### Information:
——————

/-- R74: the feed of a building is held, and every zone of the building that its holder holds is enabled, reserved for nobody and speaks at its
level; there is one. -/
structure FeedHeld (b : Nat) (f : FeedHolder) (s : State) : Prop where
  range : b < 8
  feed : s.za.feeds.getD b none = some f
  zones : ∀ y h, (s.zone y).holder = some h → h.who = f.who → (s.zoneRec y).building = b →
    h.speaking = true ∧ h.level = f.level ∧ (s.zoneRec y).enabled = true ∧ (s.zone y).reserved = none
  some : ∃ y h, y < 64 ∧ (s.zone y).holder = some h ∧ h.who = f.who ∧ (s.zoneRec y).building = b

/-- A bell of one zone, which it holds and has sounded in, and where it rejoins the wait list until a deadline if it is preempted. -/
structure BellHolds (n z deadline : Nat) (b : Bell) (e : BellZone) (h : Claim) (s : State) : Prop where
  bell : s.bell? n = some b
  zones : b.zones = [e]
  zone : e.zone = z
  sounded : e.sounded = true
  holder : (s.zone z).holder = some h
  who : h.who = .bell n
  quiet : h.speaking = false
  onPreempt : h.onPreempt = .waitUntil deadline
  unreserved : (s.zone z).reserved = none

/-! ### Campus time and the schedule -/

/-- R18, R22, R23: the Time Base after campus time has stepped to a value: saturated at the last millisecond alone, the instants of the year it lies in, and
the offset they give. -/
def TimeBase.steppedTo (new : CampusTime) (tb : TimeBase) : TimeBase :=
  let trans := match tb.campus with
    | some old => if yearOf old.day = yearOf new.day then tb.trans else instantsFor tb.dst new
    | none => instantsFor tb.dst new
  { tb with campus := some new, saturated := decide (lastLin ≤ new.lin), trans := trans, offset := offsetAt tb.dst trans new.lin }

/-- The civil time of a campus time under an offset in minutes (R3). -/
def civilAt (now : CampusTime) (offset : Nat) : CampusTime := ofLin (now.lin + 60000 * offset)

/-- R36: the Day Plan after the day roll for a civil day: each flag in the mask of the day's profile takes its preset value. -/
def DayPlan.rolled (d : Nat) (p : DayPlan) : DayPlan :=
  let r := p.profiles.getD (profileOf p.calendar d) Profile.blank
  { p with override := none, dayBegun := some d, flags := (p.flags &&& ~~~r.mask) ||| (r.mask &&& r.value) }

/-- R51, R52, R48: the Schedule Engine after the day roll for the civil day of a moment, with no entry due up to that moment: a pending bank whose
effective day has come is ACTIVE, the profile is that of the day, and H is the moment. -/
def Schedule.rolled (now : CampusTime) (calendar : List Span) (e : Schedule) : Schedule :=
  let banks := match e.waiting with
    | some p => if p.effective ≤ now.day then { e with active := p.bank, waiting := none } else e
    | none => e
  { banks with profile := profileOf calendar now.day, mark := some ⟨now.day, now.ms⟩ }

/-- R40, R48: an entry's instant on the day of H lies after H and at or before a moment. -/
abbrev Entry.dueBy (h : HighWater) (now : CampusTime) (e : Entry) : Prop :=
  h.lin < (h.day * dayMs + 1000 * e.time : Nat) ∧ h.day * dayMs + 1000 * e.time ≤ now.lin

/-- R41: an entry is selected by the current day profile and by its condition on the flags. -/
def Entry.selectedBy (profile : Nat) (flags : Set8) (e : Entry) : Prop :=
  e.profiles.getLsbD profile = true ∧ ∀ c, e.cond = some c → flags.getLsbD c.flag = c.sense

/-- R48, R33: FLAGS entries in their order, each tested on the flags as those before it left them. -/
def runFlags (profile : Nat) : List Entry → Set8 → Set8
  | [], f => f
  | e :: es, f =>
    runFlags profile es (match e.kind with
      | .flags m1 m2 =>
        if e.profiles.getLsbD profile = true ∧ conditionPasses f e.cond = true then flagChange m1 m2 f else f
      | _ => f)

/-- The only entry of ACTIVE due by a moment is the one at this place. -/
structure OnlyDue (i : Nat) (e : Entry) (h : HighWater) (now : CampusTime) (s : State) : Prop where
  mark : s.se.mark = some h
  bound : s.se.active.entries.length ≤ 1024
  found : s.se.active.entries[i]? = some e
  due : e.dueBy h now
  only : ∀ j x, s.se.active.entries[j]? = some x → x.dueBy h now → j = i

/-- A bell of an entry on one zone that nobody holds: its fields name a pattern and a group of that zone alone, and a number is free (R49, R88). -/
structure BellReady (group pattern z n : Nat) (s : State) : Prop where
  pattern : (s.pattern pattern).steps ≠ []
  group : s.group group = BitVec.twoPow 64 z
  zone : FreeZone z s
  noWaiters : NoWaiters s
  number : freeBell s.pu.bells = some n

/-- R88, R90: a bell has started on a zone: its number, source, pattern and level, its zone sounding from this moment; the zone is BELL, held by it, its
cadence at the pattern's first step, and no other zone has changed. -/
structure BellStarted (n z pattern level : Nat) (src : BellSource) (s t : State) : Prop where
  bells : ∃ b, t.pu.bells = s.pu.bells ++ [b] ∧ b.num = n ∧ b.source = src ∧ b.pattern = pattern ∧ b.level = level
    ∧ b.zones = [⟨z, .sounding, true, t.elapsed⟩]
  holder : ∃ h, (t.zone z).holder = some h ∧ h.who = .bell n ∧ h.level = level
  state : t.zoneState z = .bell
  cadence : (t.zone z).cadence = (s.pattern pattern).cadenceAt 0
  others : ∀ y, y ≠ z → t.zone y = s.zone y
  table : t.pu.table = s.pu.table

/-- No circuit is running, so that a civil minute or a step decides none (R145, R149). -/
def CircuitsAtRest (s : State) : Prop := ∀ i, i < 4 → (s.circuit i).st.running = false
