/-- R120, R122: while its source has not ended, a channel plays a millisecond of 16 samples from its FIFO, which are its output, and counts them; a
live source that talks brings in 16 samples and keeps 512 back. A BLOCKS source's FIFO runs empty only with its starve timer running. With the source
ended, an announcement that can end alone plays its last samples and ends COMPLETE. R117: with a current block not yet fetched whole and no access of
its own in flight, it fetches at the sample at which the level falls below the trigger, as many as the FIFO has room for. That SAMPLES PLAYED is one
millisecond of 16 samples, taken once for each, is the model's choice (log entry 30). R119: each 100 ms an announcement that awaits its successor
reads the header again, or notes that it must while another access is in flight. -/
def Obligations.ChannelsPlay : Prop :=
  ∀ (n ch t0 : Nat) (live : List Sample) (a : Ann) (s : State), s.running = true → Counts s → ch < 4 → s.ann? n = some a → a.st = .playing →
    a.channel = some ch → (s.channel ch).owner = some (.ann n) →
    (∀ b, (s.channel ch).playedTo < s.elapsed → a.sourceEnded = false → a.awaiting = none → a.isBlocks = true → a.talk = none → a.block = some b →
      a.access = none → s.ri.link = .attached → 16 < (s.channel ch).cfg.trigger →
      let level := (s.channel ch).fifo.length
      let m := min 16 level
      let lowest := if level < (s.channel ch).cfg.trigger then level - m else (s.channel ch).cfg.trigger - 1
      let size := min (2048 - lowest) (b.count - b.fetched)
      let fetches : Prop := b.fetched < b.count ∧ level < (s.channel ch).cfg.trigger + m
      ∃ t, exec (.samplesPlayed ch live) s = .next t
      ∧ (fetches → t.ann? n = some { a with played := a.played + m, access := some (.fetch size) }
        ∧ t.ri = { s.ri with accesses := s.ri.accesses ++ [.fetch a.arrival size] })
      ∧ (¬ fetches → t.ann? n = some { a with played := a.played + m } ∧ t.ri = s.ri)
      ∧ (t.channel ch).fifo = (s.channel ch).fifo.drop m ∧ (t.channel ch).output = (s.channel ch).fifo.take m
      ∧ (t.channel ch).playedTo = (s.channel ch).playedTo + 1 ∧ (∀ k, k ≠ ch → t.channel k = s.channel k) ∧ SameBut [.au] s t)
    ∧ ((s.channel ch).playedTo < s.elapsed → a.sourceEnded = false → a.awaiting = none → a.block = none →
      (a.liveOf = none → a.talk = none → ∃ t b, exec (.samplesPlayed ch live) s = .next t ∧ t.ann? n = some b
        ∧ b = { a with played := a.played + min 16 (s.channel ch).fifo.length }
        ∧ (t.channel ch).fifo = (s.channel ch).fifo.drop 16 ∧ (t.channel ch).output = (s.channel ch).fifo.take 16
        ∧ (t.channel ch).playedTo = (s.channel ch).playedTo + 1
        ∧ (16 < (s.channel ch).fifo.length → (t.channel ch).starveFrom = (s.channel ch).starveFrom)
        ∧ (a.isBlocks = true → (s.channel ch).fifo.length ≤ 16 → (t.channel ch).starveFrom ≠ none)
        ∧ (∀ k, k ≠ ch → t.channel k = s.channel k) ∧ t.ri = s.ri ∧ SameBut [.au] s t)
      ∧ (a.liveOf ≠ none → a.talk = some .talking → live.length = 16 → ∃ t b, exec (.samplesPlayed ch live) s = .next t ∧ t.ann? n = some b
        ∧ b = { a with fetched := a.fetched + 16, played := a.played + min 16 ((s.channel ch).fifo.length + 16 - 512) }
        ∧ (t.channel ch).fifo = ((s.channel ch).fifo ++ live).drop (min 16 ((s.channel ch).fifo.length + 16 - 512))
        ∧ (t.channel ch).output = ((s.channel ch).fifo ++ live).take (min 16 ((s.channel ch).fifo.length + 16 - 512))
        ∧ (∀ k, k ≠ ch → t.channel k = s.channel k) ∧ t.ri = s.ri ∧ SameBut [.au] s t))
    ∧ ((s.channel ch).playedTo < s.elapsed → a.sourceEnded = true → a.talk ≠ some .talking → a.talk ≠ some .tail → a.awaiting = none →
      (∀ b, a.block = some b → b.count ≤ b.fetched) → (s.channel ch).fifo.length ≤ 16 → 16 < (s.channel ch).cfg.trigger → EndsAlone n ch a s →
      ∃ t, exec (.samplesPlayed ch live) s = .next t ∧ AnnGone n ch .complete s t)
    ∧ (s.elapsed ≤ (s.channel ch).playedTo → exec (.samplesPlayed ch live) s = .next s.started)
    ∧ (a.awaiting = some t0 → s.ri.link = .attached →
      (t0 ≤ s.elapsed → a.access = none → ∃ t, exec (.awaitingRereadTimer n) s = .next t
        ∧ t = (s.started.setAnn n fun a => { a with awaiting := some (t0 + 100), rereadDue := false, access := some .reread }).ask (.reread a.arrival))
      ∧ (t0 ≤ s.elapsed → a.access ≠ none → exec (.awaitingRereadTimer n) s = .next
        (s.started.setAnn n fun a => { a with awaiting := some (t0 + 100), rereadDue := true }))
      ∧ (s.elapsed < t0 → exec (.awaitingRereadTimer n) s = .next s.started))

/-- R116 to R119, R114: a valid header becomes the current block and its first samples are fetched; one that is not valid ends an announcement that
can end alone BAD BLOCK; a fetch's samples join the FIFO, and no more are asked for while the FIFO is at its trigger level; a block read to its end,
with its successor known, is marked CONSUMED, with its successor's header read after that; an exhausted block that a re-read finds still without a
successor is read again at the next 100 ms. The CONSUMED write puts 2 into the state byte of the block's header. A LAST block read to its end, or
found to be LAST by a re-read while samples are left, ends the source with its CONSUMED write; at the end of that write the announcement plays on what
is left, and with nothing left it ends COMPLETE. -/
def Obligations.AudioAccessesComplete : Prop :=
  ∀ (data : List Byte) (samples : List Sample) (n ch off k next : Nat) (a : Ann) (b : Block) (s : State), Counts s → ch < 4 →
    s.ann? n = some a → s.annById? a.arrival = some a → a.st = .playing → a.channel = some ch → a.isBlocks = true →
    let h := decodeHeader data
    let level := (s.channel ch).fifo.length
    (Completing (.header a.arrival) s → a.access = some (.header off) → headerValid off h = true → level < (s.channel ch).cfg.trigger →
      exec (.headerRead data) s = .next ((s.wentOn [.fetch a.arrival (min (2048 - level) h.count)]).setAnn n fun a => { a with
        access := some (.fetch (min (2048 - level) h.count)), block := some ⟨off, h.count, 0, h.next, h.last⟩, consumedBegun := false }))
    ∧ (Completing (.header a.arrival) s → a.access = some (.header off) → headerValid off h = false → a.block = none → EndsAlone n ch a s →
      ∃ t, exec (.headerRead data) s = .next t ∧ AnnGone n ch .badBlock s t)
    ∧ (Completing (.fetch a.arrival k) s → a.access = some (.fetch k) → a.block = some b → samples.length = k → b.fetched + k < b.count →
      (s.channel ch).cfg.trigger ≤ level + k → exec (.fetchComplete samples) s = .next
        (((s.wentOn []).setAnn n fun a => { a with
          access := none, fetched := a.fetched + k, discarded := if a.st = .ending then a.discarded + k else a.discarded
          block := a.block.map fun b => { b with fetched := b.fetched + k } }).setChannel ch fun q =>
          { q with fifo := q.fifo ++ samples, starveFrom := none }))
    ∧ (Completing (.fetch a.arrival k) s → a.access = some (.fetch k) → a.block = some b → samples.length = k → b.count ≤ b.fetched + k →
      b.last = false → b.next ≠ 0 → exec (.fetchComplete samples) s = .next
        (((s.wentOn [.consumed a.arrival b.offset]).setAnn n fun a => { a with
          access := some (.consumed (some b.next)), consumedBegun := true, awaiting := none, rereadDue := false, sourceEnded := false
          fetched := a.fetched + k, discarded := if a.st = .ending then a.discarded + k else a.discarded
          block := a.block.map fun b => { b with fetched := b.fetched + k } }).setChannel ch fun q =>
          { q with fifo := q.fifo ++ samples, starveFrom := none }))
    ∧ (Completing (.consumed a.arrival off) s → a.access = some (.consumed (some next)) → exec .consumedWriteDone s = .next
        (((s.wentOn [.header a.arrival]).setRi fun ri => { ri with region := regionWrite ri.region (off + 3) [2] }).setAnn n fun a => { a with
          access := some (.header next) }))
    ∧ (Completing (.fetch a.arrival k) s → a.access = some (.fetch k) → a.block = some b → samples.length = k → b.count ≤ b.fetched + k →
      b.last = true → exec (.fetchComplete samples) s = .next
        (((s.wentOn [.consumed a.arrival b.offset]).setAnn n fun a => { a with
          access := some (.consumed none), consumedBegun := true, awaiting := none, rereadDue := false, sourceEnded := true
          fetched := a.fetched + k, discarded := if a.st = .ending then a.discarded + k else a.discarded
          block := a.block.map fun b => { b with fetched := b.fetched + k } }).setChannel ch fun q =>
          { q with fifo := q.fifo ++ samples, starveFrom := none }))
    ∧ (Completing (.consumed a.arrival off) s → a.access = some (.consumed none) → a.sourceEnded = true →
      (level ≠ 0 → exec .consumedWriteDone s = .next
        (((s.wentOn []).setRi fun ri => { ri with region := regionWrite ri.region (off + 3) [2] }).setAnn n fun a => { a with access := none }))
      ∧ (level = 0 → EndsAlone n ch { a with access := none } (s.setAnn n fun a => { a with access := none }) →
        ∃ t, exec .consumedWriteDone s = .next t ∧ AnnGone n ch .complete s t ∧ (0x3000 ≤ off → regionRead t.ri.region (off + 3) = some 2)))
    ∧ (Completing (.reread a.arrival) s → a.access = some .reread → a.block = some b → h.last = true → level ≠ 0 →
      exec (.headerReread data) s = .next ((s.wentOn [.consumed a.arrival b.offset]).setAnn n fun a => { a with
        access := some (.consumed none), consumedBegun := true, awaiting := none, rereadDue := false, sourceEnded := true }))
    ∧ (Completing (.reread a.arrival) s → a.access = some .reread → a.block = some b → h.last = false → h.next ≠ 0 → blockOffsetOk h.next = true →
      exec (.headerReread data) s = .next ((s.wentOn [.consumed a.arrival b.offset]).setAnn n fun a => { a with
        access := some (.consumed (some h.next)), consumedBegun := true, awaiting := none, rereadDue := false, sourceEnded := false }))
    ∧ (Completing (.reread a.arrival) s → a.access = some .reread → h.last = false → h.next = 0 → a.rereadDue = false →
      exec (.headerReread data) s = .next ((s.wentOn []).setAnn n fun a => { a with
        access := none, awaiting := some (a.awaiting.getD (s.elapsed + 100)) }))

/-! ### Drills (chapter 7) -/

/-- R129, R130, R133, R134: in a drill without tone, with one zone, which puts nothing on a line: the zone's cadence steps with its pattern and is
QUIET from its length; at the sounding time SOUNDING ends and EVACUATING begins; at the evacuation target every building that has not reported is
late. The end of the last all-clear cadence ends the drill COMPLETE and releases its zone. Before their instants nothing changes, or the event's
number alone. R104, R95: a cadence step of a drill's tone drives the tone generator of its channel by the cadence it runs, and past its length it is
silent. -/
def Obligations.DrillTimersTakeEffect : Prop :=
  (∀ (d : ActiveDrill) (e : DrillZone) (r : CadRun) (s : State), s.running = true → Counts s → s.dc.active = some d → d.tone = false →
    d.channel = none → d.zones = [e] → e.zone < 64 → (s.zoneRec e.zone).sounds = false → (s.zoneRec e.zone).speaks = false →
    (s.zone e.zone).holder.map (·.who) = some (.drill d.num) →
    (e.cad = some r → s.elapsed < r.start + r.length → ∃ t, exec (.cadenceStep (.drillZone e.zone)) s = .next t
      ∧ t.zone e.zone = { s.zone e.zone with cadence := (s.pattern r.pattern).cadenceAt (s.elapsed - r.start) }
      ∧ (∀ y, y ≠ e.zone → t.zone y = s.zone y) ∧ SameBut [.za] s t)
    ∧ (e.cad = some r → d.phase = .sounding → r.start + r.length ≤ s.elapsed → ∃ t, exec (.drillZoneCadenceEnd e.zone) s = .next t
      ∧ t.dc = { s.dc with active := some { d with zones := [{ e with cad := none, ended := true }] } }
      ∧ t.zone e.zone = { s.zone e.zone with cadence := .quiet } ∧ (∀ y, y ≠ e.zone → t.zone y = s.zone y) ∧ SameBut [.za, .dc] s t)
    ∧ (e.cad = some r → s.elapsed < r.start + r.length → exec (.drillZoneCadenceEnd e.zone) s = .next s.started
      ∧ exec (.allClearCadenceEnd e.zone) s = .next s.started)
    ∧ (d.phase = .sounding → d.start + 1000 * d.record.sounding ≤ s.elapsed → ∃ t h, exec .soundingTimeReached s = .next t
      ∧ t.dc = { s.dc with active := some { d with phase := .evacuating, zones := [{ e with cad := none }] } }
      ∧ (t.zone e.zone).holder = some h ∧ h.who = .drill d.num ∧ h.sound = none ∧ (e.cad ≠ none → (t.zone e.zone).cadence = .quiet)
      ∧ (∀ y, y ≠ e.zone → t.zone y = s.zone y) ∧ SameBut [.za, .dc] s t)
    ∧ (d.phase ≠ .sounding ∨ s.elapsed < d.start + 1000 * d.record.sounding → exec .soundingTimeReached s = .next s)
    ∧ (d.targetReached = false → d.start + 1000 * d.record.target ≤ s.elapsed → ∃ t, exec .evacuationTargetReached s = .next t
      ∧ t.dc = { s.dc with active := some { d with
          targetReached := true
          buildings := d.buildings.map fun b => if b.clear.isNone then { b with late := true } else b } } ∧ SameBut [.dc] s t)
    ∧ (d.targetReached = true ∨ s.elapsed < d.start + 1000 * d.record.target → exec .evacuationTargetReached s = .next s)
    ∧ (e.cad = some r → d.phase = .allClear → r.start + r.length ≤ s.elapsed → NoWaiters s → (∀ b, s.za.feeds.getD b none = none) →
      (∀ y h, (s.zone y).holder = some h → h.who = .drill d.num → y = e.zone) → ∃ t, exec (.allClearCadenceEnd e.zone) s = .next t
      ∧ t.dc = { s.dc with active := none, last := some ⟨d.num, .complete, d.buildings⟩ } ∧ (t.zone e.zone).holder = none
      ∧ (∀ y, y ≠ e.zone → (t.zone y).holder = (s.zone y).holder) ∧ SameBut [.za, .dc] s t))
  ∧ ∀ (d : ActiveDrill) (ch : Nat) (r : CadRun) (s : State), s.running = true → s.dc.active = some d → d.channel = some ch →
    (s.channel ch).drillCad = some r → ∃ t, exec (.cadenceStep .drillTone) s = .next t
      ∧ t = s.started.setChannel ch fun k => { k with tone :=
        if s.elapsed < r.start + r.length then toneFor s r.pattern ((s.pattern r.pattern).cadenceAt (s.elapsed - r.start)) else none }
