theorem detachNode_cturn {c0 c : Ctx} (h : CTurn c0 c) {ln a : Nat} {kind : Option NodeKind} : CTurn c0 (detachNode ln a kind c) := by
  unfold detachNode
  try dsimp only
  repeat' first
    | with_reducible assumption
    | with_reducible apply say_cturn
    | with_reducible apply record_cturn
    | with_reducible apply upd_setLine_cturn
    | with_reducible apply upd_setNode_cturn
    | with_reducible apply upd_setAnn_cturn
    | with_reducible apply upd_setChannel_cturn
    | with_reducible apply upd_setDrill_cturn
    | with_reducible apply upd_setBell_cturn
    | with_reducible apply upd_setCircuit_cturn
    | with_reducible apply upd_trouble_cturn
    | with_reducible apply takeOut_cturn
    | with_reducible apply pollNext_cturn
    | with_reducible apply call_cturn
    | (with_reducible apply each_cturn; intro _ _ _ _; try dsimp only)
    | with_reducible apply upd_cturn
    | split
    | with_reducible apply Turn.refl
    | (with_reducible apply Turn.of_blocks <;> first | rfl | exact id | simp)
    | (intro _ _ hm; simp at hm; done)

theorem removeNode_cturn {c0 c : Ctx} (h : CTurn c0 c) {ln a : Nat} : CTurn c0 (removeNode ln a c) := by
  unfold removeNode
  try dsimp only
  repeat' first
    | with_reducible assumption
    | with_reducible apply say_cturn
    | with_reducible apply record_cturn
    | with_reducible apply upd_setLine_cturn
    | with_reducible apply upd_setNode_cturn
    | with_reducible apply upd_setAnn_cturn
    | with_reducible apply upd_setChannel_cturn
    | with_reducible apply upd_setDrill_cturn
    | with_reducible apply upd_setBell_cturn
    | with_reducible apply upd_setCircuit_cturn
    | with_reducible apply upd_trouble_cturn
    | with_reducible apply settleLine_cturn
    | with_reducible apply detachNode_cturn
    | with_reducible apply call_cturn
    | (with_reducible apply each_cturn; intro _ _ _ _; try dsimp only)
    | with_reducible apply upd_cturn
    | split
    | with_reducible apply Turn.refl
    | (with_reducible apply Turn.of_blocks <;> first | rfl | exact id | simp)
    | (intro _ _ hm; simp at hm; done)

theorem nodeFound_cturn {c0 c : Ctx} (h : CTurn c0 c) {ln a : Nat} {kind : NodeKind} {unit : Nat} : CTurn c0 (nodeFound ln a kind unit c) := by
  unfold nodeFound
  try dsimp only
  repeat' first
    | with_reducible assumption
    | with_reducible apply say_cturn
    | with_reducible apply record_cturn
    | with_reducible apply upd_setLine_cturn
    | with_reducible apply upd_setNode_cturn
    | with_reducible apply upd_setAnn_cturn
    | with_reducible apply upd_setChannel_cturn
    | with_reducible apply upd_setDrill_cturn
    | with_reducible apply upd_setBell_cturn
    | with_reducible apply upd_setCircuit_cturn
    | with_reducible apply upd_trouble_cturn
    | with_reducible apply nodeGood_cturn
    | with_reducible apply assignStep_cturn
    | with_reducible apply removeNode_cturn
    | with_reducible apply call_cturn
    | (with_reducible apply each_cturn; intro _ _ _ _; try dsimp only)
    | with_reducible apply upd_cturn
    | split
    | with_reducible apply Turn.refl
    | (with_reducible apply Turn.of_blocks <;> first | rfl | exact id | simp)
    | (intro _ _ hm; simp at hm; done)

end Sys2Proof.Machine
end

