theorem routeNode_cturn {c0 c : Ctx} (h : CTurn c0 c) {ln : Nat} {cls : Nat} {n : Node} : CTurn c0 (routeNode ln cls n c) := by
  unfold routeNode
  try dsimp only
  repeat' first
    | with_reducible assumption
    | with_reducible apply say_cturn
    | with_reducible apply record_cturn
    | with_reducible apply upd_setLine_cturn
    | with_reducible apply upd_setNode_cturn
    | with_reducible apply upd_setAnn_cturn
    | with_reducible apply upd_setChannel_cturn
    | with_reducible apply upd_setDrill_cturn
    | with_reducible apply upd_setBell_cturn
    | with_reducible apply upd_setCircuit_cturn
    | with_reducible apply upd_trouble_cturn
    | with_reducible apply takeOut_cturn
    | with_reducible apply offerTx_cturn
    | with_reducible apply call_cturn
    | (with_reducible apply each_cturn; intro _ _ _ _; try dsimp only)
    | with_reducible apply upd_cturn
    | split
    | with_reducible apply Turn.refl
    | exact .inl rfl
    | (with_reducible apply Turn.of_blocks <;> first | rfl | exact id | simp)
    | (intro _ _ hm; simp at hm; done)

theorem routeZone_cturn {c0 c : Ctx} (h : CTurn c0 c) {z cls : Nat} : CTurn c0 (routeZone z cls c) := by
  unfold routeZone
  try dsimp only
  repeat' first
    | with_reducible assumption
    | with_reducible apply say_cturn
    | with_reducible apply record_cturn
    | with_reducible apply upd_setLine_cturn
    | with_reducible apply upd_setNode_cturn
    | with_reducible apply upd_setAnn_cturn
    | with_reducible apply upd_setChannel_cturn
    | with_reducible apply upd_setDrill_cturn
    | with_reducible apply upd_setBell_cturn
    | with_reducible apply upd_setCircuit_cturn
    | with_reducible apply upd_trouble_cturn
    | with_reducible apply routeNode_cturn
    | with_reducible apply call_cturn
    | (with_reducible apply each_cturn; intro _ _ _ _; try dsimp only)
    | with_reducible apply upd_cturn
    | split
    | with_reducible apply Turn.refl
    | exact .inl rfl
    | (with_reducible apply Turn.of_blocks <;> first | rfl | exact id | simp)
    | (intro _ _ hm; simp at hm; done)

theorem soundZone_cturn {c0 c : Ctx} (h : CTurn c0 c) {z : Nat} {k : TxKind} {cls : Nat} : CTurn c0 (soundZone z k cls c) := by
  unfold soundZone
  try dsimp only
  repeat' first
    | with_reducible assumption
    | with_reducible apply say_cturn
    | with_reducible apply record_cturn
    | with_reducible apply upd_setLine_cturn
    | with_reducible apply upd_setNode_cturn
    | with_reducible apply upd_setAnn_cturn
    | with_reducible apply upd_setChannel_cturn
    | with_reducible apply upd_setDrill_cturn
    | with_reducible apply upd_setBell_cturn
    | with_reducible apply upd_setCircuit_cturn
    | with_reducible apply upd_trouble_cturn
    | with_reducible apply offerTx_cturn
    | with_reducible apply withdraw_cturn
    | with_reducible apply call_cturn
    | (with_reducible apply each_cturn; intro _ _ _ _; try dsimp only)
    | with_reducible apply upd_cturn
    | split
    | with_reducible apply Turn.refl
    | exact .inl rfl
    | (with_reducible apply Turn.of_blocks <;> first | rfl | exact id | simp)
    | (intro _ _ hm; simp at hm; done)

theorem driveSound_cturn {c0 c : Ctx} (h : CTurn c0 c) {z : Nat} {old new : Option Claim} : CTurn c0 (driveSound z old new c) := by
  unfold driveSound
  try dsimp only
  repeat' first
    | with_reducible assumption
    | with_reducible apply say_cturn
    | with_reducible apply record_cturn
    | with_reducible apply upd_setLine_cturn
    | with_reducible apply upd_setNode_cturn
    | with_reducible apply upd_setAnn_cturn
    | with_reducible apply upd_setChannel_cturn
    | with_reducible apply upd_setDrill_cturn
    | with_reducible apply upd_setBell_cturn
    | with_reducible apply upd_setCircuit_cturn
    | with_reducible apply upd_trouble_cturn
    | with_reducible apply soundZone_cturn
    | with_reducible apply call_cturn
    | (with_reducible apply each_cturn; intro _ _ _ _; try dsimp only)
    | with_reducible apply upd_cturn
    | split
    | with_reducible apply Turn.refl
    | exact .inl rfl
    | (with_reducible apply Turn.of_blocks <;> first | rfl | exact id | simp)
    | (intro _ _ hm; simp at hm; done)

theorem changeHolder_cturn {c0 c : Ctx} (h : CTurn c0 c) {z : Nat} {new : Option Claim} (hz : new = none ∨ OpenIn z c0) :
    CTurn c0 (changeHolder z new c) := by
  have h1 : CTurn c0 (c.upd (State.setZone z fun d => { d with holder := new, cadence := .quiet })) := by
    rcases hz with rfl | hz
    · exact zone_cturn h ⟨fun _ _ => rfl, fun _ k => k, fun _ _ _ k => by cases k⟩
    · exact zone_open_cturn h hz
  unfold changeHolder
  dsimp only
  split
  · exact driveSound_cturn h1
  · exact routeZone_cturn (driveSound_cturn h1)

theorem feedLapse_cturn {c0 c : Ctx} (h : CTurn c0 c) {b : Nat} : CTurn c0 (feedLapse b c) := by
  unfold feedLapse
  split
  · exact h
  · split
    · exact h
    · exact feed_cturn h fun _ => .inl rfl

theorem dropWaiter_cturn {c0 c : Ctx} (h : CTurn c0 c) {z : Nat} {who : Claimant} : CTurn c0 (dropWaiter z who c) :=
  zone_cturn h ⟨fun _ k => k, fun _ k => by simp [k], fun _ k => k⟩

——————

### Work to complete:
Which lines of the entries above contain the string "consumedWriteDone"? Copy each one.

### Output of the exercise:
    ∧ (Completing (.consumed a.arrival off) s → a.access = some (.consumed (some next)) → exec .consumedWriteDone s = .next
      (level ≠ 0 → exec .consumedWriteDone s = .next
        ∃ t, exec .consumedWriteDone s = .next t ∧ AnnGone n ch .complete s t ∧ (0x3000 ≤ off → regionRead t.ri.region (off + 3) = some 2)))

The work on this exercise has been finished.